SACM’s R&D activities relating to the use of Nb3Sn as a superconducting material for high-field magnets have led to the construction of a magnet intended for FRESCA2, CERN’s new conductor testing facility. Work on this magnet is part of the European EuCARD program. The magnet, developed and constructed in collaboration with CERN, is a 1.5 m long dipole magnet that can generate a field with a strength of 13 T at the center at 4.2 K, in a 100 mm aperture, and homogeneity of around 1% over 700 mm. A block configuration was selected: each pole consists of two “racetrack” coils, with two conductor layers each, with tilted heads to allow room for the beam tube. The Rutherford conductor will be composed of forty 1 mm diameter strands.
The heat treatment (2-3 weeks at temperatures up to 650-700 °C) required to make the intermetallic compound that affords superconducting properties induces a change in cable size. The use of Nb3Sn after reaction is delicate and has technological consequences:
? The increase in the cross-sectional area of the conductor was taken into account right from tooling design.
? At the same time, studies were carried out to assess axial contraction in the coil.

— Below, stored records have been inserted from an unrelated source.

/-- CHUNK_TRANSLATE: the next chunk of a request in ordinal order (R31, R87, R89). The descriptors are judged first, then the bounds, at
the start of an iteration and when the request comes back, then the acceptance checks still owed (R92). -/
def execChunkTranslate (id : Nat) (s : State) : Host.Outcome State Fault Refusal :=
  match s.x.reqs.find? (fun p => p.1 = id) with
  | none => .next s
  | some (_, r) =>
    let u := unitOf r
    let both := r.kind = .tcopy ∨ r.kind = .fill
    let miss := (if (descIn s u r.tid).isNone && r.tid ≠ 0 then [(r.tid, false)] else [])
      ++ (if both ∧ (descIn s u r.dstTid).isNone ∧ r.dstTid ≠ 0 then [(r.dstTid, true)] else [])
    if ¬ (r.st = .running ∨ r.st = .accepting) ∨ r.tick.isSome ∨ invDesc s r.tid = true ∨ (both ∧ invDesc s r.dstTid = true) then .next s
    else match miss with
      | (t, side) :: _ =>
        if lineReach s r.part.toNat (portOf r) (dtBase s + 64 * t) then .next (startDesc s u t r.part.toNat (portOf r) (sendFrom s r))
        else if r.st = .running then .next (if r.kind = .pref then faultWhole s id (wholeAt r 5 side) else faultReq s id (wholeAt r 5 side)) else .next s
      | [] =>
        if r.st = .accepting then .next s
        else match unitDescs s r with
          | none => .next (faultWhole s id (wholeAt r 1 (both && decide (r.tid ≠ 0))))
          | some (img, dimg) =>
            let d := descOf img
            let dB := descOf dimg
            let s := setReq s id { r with img, dimg }
            if ¬ d.ok r.part r.secure then .next (faultWhole s id (wholeAt r 1 false))
            else if both ∧ ¬ dB.ok r.part r.secure then .next (faultWhole s id (wholeAt r 1 true))
            else
              let s := touchDesc s u r.tid
              let s := if both then touchDesc s u r.dstTid else s
              match nextOf s { r with img, dimg } d dB with
              | none => .next (setReq (unqueue s id) id { r with img, dimg, replaying := false })
              | some (r, n) =>
                let s := setReq s id r
                match (if r.ord = 0 ∨ r.replaying = true then outOfBounds r d dB else none) with
                | some side => .next (faultWhole s id (wholeAt r 2 side))
                | none =>
                  if r.unaccepted ∧ (acceptCheck s r d).isSome then .next (faultWhole s id (wholeAt r 14 false))
                  else
                    let s := setReq s id { r with unaccepted := false }
                    if r.chunks.any (fun c => c.tick.isNone && !c.done) then .next s
                    else
                      let s := meetEntry s id d dB n
                      let r := getReq s id
                      .next (if r.st = .running ∧ (nextOf s r d dB).isNone ∧ r.chunks.all (fun c => c.tick.isSome || c.done) = true then unqueue s id else s)

/-- HOLD_ACQUISITION: the read-modify-write of a tile entry for a request's next chunk (R86). -/
def execHoldAcquisition (id : Nat) (s : State) : Host.Outcome State Fault Refusal :=
  match s.x.reqs.find? (fun p => p.1 = id) with
  | none => .next s
  | some (_, r) =>
    match reqDescs s r with
    | none => .next (setReq s id { r with acq := none })
    | some (d, dB) => match nextOf s r d dB with
      | none => .next (setReq s id { r with acq := none })
      | some (_, n) => .next (acquire s id (if n.side then dB else d) n (writesMem r n.side))

/-- PARK_RETRY: a faulting request that waited for room parks (R90). -/
def execParkRetry (id : Nat) (s : State) : Host.Outcome State Fault Refusal :=
  match (getReq s id).st with
  | .waitPark f => if parkRoom s && eventRoom s then .next (parkNow s id f) else .next s
  | _ => .next s

/-! ## Tile rows (R47, R309, R312) -/

/-- Whether an engine may access a bank of a group in this cycle (R47). -/
def bankFree (s : State) (c bank : Nat) : Bool := !bankBusy (getCore s c) s.t.now bank
/-- Whether a row of a retired bank may be reconstructed: all its rows' banks are free, and no queued entry is for it (R49, R53). -/
def reconFree (s : State) (c bank row : Nat) : Bool :=
  let k := getCore s c
  (reconRows bank row).all (fun p => bankFree s c p.1) && (getGrp k (grpOf bank)).busyAt ≠ some s.t.now && !stale k (grpOf bank) row
/-- Whether a context's bundle keeps chunks from writing into a group: one held on it, or one of a gang that is on its way (R47). -/
def ctxHolds (v : Ctx) (g : Nat) : Bool := v.heldGrps.contains g || v.cast.any (fun b => b.grps.contains g)
/-- Whether a bundle keeps chunks from writing into a group of a core; on the odd core of a pair also the even one's bundles, and those
that it has still to issue itself (R47, R164). -/
def grpHeld (s : State) (c g : Nat) : Bool :=
  (getCore s c).ctxs.any (fun p => ctxHolds p.2 g
    || (oddOfPair c p.2 && (ctxHolds (getCtx s (c - 1) p.1) g || (getCtx s (c - 1) p.1).commits.any (fun m => m.wr.any (fun w => grpOf w.1 = g)))))

/-- Whether a row write may be made (R47, R50, R55, R56). -/
def rowWritable (s : State) (c bank : Nat) : Bool :=
  let k := getCore s c
  let v := getGrp k (grpOf bank)
  let g := grpOf bank
  bankFree s c bank && !grpHeld s c g && v.retWritten = v.ret && v.pretWritten = v.pret
  && (if retBank k g = some bank then v.queue = [] && (List.range 4).all (fun i => bankFree s c (4 * g + i)) && v.busyAt ≠ some s.t.now
      else v.pret || v.queue.length < 8)

/-- The chunks that a row needs, as tile and index. Of a frame image, tile row 34 takes the super-scale, which every chunk brings. -/
def rowNeeds (r : Req) (d : Desc) (it : Nat) (p : RowP) (raw : Bool) : List (Nat × Nat) :=
  if raw then [((d.locate (reqOrigin r false it)).1, min 33 (p.k - (reqRow0 r it).toNat))]
  else ((List.range p.cnt).map (fun j =>
    let (t, k) := d.boxElem (reqOrigin r false it) r.ext (p.j0 + j)
    (t, (elemPos d.fmt k).1 / 256))).eraseDups

/-- The rows of an iteration, and whether they hold a frame image. -/
def iterRows (s : State) (r : Req) (d : Desc) (it : Nat) : List RowP × Bool :=
  let kc := getCore s r.core
  match r.geo with
  | some t => ((rowPlan kc t d r.ext (reqRow0 r it)).getD [], rawCopy kc t d (reqRow0 r it).toNat)
  | none => ([], false)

Starting in 2013, two full-scale prototypes were made using a copper conductor to validate the various stages of production (winding, transportation, heat treatment, junctions, instrumentation, impregnation) of the double racetrack coils, and the associated tooling. The final version of the winding and reaction tooling makes it possible to open longitudinal spaces in the winding table and central island, thus allowing the tooling to follow the axial contraction of the coils. This new function was tried out during four tests performed on the superconducting cable, with the complete tooling and a reduced number of turns.
After tuning the manufacturing process, production of the superconducting coils began in June 2015, and, in spring 2016, the first four Nb3Sn double racetrack coils will be wound, reacted and impregnated. The next steps will involve assembling the dipole in its mechanical housing (which will first be tested at 77 K at CERN), then testing the dipole at 4.2 K. This is scheduled for late 2016.